Disclaimer: this blog is more of a random thought than something that directly contributes to CP, but I thought it was interesting, so maybe you guys will as well.

If you're not familiar with SOS DP, you can learn about it at this blog. Or you can keep reading — I'll explain the important concepts along the way.

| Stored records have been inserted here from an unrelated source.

-- ==== Sys2Proof/Tests/Slice0.lean ====
section
/-! SUPPORT. Tests of the model: ill-formed instructions refused, every opcode's decoding, one step for the vectors of
95_test_vectors.md (named after them) and for cases worked out from the rules, and for each statement with hypotheses a
witness that they can be met. -/

namespace Sys2Proof.Tests

open Sys2Proof Sys2Proof.Machine

/-! Helpers -/

/-- The boot state of 70_reset_and_hazards.md R454 over a SchemeA image of 0x8000 zero bytes, PC at its first byte. -/
def boot : State := { State.reset with pc := 0x8000, bus := { Bus.construction with romLen := 0x8000 } }

/-- The same in native mode with 16-bit accumulator and index registers. -/
def native : State := { boot with e := false, p := 0x04 }

/-- Put bytes into work RAM. -/
def put (s : State) (cells : List (Nat × Byte)) : State :=
  { s with bus := { s.bus with wram := cells.foldl (fun m c => m.write c.1 c.2) s.bus.wram } }

/-- Put bytes into the ROM image, by offset. -/
def rom (s : State) (cells : List (Nat × Byte)) : State :=
  { s with bus := { s.bus with rom := cells.foldl (fun m c => m.write c.1 c.2) s.bus.rom } }

/-- Raise the request lines. -/
def lines (s : State) (nmi irq : Bool) : State := { s with bus := { s.bus with nmiPending := nmi, irqPending := irq } }

/-- Register callbacks at an offset. -/
def handler (s : State) (offset : Nat) (onRead onWrite : Bool) : State :=
  { s with bus := { s.bus with handlers := Handlers.insert s.bus.handlers offset ⟨onRead, onWrite⟩ } }

def wramAt (s : State) (i : Nat) : Byte := s.bus.wram.read i

/-- A condition on the state after one step of s. -/
def stepped (s : State) (c : State → Bool) : Bool :=
  match step s with
  | .next t => c t
  | _ => false

/-- A condition on the state after one step that fetches the bytes given. -/
def after (s : State) (bytes : List Byte) (c : State → Bool) : Bool := stepped (s.withCode bytes) c

/-- What the decoder reads from bytes under P.M and P.X. -/
def decodes (m x : Bool) (bytes : List Byte) : Option (Instr × List Byte) := (decode m x bytes).toOption

/-! Ill-formed instructions (30_encoding.md R102): an immediate of the other width -/

theorem test_oraImm_ill_formed : (Instr.oraImm (.word 0x1234)).wellFormed true true = false ∧
    (Instr.oraImm (.byte 0x12)).wellFormed false true = false := by decide

theorem test_andImm_ill_formed : (Instr.andImm (.word 0x1234)).wellFormed true true = false ∧
    (Instr.andImm (.byte 0x12)).wellFormed false true = false := by decide

theorem test_eorImm_ill_formed : (Instr.eorImm (.word 0x1234)).wellFormed true true = false ∧
    (Instr.eorImm (.byte 0x12)).wellFormed false true = false := by decide

theorem test_adcImm_ill_formed : (Instr.adcImm (.word 0x1234)).wellFormed true true = false ∧
    (Instr.adcImm (.byte 0x12)).wellFormed false true = false := by decide

theorem test_bitImm_ill_formed : (Instr.bitImm (.word 0x1234)).wellFormed true true = false ∧
    (Instr.bitImm (.byte 0x12)).wellFormed false true = false := by decide

theorem test_ldyImm_ill_formed : (Instr.ldyImm (.word 0x1234)).wellFormed true true = false ∧
    (Instr.ldyImm (.byte 0x12)).wellFormed true false = false := by decide
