-- ==== Sys2Proof/Machine/State.lean ====
section
/-! DEFINITION. The state of the block as plain data: everything spec/10_state.md gives it (R13 to R23, R26), the
latches of the sequencer that R160 and R162 imply, and, last, the model's own fields: the configuration, the bus trace
(R45), the scripted answers and the era of the oracle (R47), the host's queue of actions (R75) and what its reads gave. -/

namespace Sys2Proof.Machine

/-- One of the byte arrays of R40: the listed offsets, strictly rising, with their bytes. An offset that is not listed
has NO value: nothing has written it since reset (R26, U3). -/
abbrev Memory := List Host.Cell

/-- The error names of R170, `DeviceError` with the status byte it records in `DEVSTAT`. -/
inductive Err where
  | timeout | countMismatch | crcMismatch
  | deviceError (status : Byte)
  | invalidInputLength | outputTooSmall | inputTooSmall | invalidParameter | ivMissing
  | paddingError
  deriving DecidableEq, Repr

/-- The sequencer's states (R161), in the order of their values 0 to 15. -/
inductive SeqState where
  | sIdle | sValidate | sCompute | sBlkPre | sWake | sTx | sExec | sRxReq
  | sGoIdle | sParse | sClassify | sBlkPost | sUnpad | sRelease | sFail | sFinish
  deriving DecidableEq, Repr

/-- Where the machine stops with a fault. An error of a command (R170) is NOT one: it is a next state. -/
inductive Fault where
  /-- Raised by a host access to INBUF or OUTBUF at an offset at or above `BUF_CAP`: no such byte exists (R19, R40).
  Safe: the model stops where the spec gives no effect. -/
  | noSuchOffset
  /-- Raised by the sequencer in a state for which R162 lists no row ("Every state not listed for a condition has no
  transition under it"): a latched command that does not belong to the state, or `S_FAIL` without an error. No command
  started from idle reaches it. Safe: nothing is claimed of what follows. -/
  | noTransition
  deriving DecidableEq, Repr

/-- Where the model gives no meaning. -/
inductive Refusal where
  /-- Raised by `exec`'s arm of an instruction that has no meaning yet; no arm does. Safe. -/
  | notModelled (mnemonic : String)
  /-- Raised when a command, or the host, reads a byte of INBUF that the host has not written since reset: the byte has
  no value in the model (R26, U3: refuse). Safe. -/
  | inbufUnwritten
  /-- Raised when the host reads OUTBUF outside its defined part (R26, U3, U9: refuse). Safe. -/
  | outbufUndefined
  /-- Raised by the sequencer when it would read a byte of TXBUF, RXBUF or WORK that has no value; by R26 it never does
  so in a command started from idle. Safe. -/
  | scratchUnwritten
  deriving DecidableEq, Repr

/-- The operand and length registers, owned by the host: no command ever writes one (R14, column "written by
sequencer": never). -/
structure OperandRegs where
  /-- `INLEN`, 16 bits: number of valid bytes in INBUF (R14 no. 4). -/
  inlen : Word16
  /-- `OUTCAP`, 16 bits: the capacity granted in OUTBUF (R14 no. 5). -/
  outcap : Word16
  /-- `P_OPCODE`, 8 bits (R14 no. 8). -/
  pOpcode : Byte
  /-- `P_PARAM1`, 8 bits (R14 no. 9). -/
  pParam1 : Byte
  /-- `P_PARAM2`, 16 bits (R14 no. 10). -/
  pParam2 : Word16
  /-- `P_EXPLEN`, 16 bits (R14 no. 11). -/
  pExplen : Word16
  /-- `P_SLOT`, 8 bits, any byte storable (R14 no. 12, R15). -/
  pSlot : Byte
  /-- `P_KEYIDX`, 8 bits, any byte storable (R14 no. 13, R15). -/
  pKeyidx : Byte
  /-- `P_DIR`, 1 bit: 0 Encrypt, 1 Decrypt (R14 no. 14). -/
  pDir : BitVec 1
  /-- `P_MODE`, 1 bit: 0 ECB, 1 CBC (R14 no. 15). -/
  pMode : BitVec 1
  /-- `P_PAD`, 1 bit: 0 None, 1 PKCS7 (R14 no. 16). -/
  pPad : BitVec 1
  /-- `P_IVPRESENT`, 1 bit (R14 no. 17). -/
  pIvpresent : BitVec 1
  /-- `P_IV`, 128 bits (R14 no. 18). -/
  pIv : Word128
  deriving DecidableEq, Repr

/-- The cipher context (R16), written by a successful CTXSET only; its flag `CTX_VALID` stands in `STATUS`. -/
structure Context where
  /-- `CTX_MODE`, 1 bit (R14 no. 19). -/
  mode : BitVec 1
  /-- `CTX_PAD`, 1 bit (R14 no. 20). -/
  pad : BitVec 1
  /-- `CTX_SLOT`, 8 bits (R14 no. 21). -/
  slot : Byte
  /-- `CTX_KEYIDX`, 8 bits (R14 no. 22). -/
  keyIdx : Byte
  /-- `CTX_IV`, 128 bits (R14 no. 23). -/
  iv : Word128
  deriving DecidableEq, Repr

/-- The state of the machine. -/
structure State where
  /-- The parameters of R6, fixed for a machine: no step changes them (the model's own field, DESIGN CHOICE, log
  entry 3). -/
  cfg : Config
  /-- `STATUS.BUSY`, bit 0 (R13). -/
  busy : Bool
  /-- `STATUS.DONE`, bit 1 (R13). -/
  done : Bool
  /-- `STATUS.ERRF`, bit 2 (R13). -/
  errf : Bool
  /-- `STATUS.CTX_VALID`, bit 3 (R13). -/
  ctxValid : Bool
  /-- `ERR`, 8 bits (R14 no. 2, R17). -/
  err : Byte
  /-- `DEVSTAT`, 8 bits (R14 no. 3, R17). -/
  devstat : Byte
  /-- `OUTLEN`, 16 bits (R14 no. 6, R18). -/
  outlen : Word16
  /-- `CRCOUT`, 16 bits (R14 no. 7, R18). -/
  crcout : Word16
  /-- The host's operand and length registers (R14). -/
  ops : OperandRegs
  /-- The cipher context (R16). -/
  ctx : Context
  /-- `INBUF`, `BUF_CAP` bytes (R19). -/
  inbuf : Memory
  /-- `OUTBUF`, `BUF_CAP` bytes (R19). -/
  outbuf : Memory
  /-- `CRCREG`, 16 bits (R20). -/
  crcreg : Word16
  /-- `TXBUF`, 255 bytes (R21). -/
  txbuf : Memory
  /-- `TXLEN`, 0 to 255 (R21). -/
  txlen : Nat
  /-- `RXBUF`, `RX_CAP` bytes (R22). -/
  rxbuf : Memory
  /-- `RXCNT`, 0 to `RX_CAP` (R22). -/
  rxcnt : Nat
  /-- `ATTEMPTS`, 5 bits, 0 to 20 (R22, R184). -/
  attempts : Nat
  /-- `CV`, 128 bits: the chaining variable (R23). -/
  cv : Word128
  /-- `WORK`, `BUF_CAP + 16` bytes (R23). -/
  work : Memory
  /-- `WORKLEN`, 0 to `BUF_CAP + 16` (R23). -/
  worklen : Nat
  /-- `BLK`: index of the 16-byte block being processed (R12, R23). -/
  blk : Nat
  /-- `SEQ`, 4 bits (R12, R161). -/
  seq : SeqState
  /-- The latched command code (R160: "the command selected by v is latched"; DEDUCED, log entry 6). -/
  cur : Byte
  /-- The error on its way to `S_FAIL` (R162: "`S_FAIL` with E"), a latch of the sequencer (DEDUCED, log
  entry 6). -/
  pend : Option Err
  /-- `plainLen` of R151 on its way from `S_UNPAD` to `S_RELEASE`, a latch of the sequencer (DEDUCED,
  log entry 6). -/
  plainLen : Nat
  /-- The bus trace (R45), oldest event first; kept by the model, not by the hardware (the model's own field,
  log entry 18). -/
  trace : List BusEvent
  /-- Scripted answers to the next chunk requests, the first first: an input of the run (R47; the model's own field,
  DESIGN CHOICE, log entry 4). -/
  answers : List Bytes
  /-- Which unconstrained oracle answers when no answer is scripted; a reset brings a fresh one (R47, U6; the model's
  own field, DESIGN CHOICE, log entry 4). -/
  era : Nat
  /-- The host's actions still to come (R75; the model's own field, DESIGN CHOICE, log entry 2). -/
  hostq : List HostAction
  /-- What the host's reads returned, oldest first (R75; the model's own field, DESIGN CHOICE, log entry 2). -/
  reads : List HostRead
  deriving DecidableEq, Repr

/-- The operand registers after reset: all 0 (R26). -/
def OperandRegs.zero : OperandRegs where
  inlen := 0
  outcap := 0
  pOpcode := 0
  pParam1 := 0
  pParam2 := 0
  pExplen := 0
  pSlot := 0
  pKeyidx := 0
  pDir := 0
  pMode := 0
  pPad := 0
  pIvpresent := 0
  pIv := 0

/-- The context registers after reset: all 0 (R26). -/
def Context.zero : Context where
  mode := 0
  pad := 0
  slot := 0
  keyIdx := 0
  iv := 0

/-- The block after reset (R26), for any configuration. The byte arrays list nothing: reset gives their bytes no
value. -/
def State.resetWith (cfg : Config) : State where
  cfg := cfg
  busy := false
  done := false
  errf := false
  ctxValid := false
  err := 0
  devstat := 0
  outlen := 0
  crcout := 0
  ops := OperandRegs.zero
  ctx := Context.zero
  inbuf := []
  outbuf := []
  crcreg := 0
  txbuf := []
  txlen := 0
  rxbuf := []
  rxcnt := 0
  attempts := 0
  cv := 0
  work := []
  worklen := 0
  blk := 0
  seq := .sIdle
  cur := 0
  pend := none
  plainLen := 0
  trace := []
  answers := []
  era := 0
  hostq := []
  reads := []

/-- The machine right after reset (R26), with the parameters at the values the spec takes (R6). The
zeros are the spec's own decision (R26, D21); those of the fields R26 does not name are the model's (DESIGN CHOICE, log
entries 4, 6, 16). -/
def State.reset : State := State.resetWith Config.taken

end Sys2Proof.Machine
end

You start with an array of values $$$A[i]$$$ of length $$$2^N$$$, which represents a function of a subset of $$$N$$$ bits. Also, we want to calculate a new array $$$F$$$, where $$$F[mask] = \sum_{i \subseteq mask} A[i]$$$. For example, if $$$A[i]$$$ counts how many times the number $$$i$$$ appears in an array, $$$F[mask]$$$ would count how many times any subset of $$$mask$$$ appears in that array. The DP solution has time complexity $$$O(N \cdot 2^N)$$$. The initial DP implementation also uses $$$O(N \cdot 2^N)$$$ memory, but the blog also offers another way to code it as a "memory optimization" — if you're unfamiliar with this code, don't worry, I'll come back to it later.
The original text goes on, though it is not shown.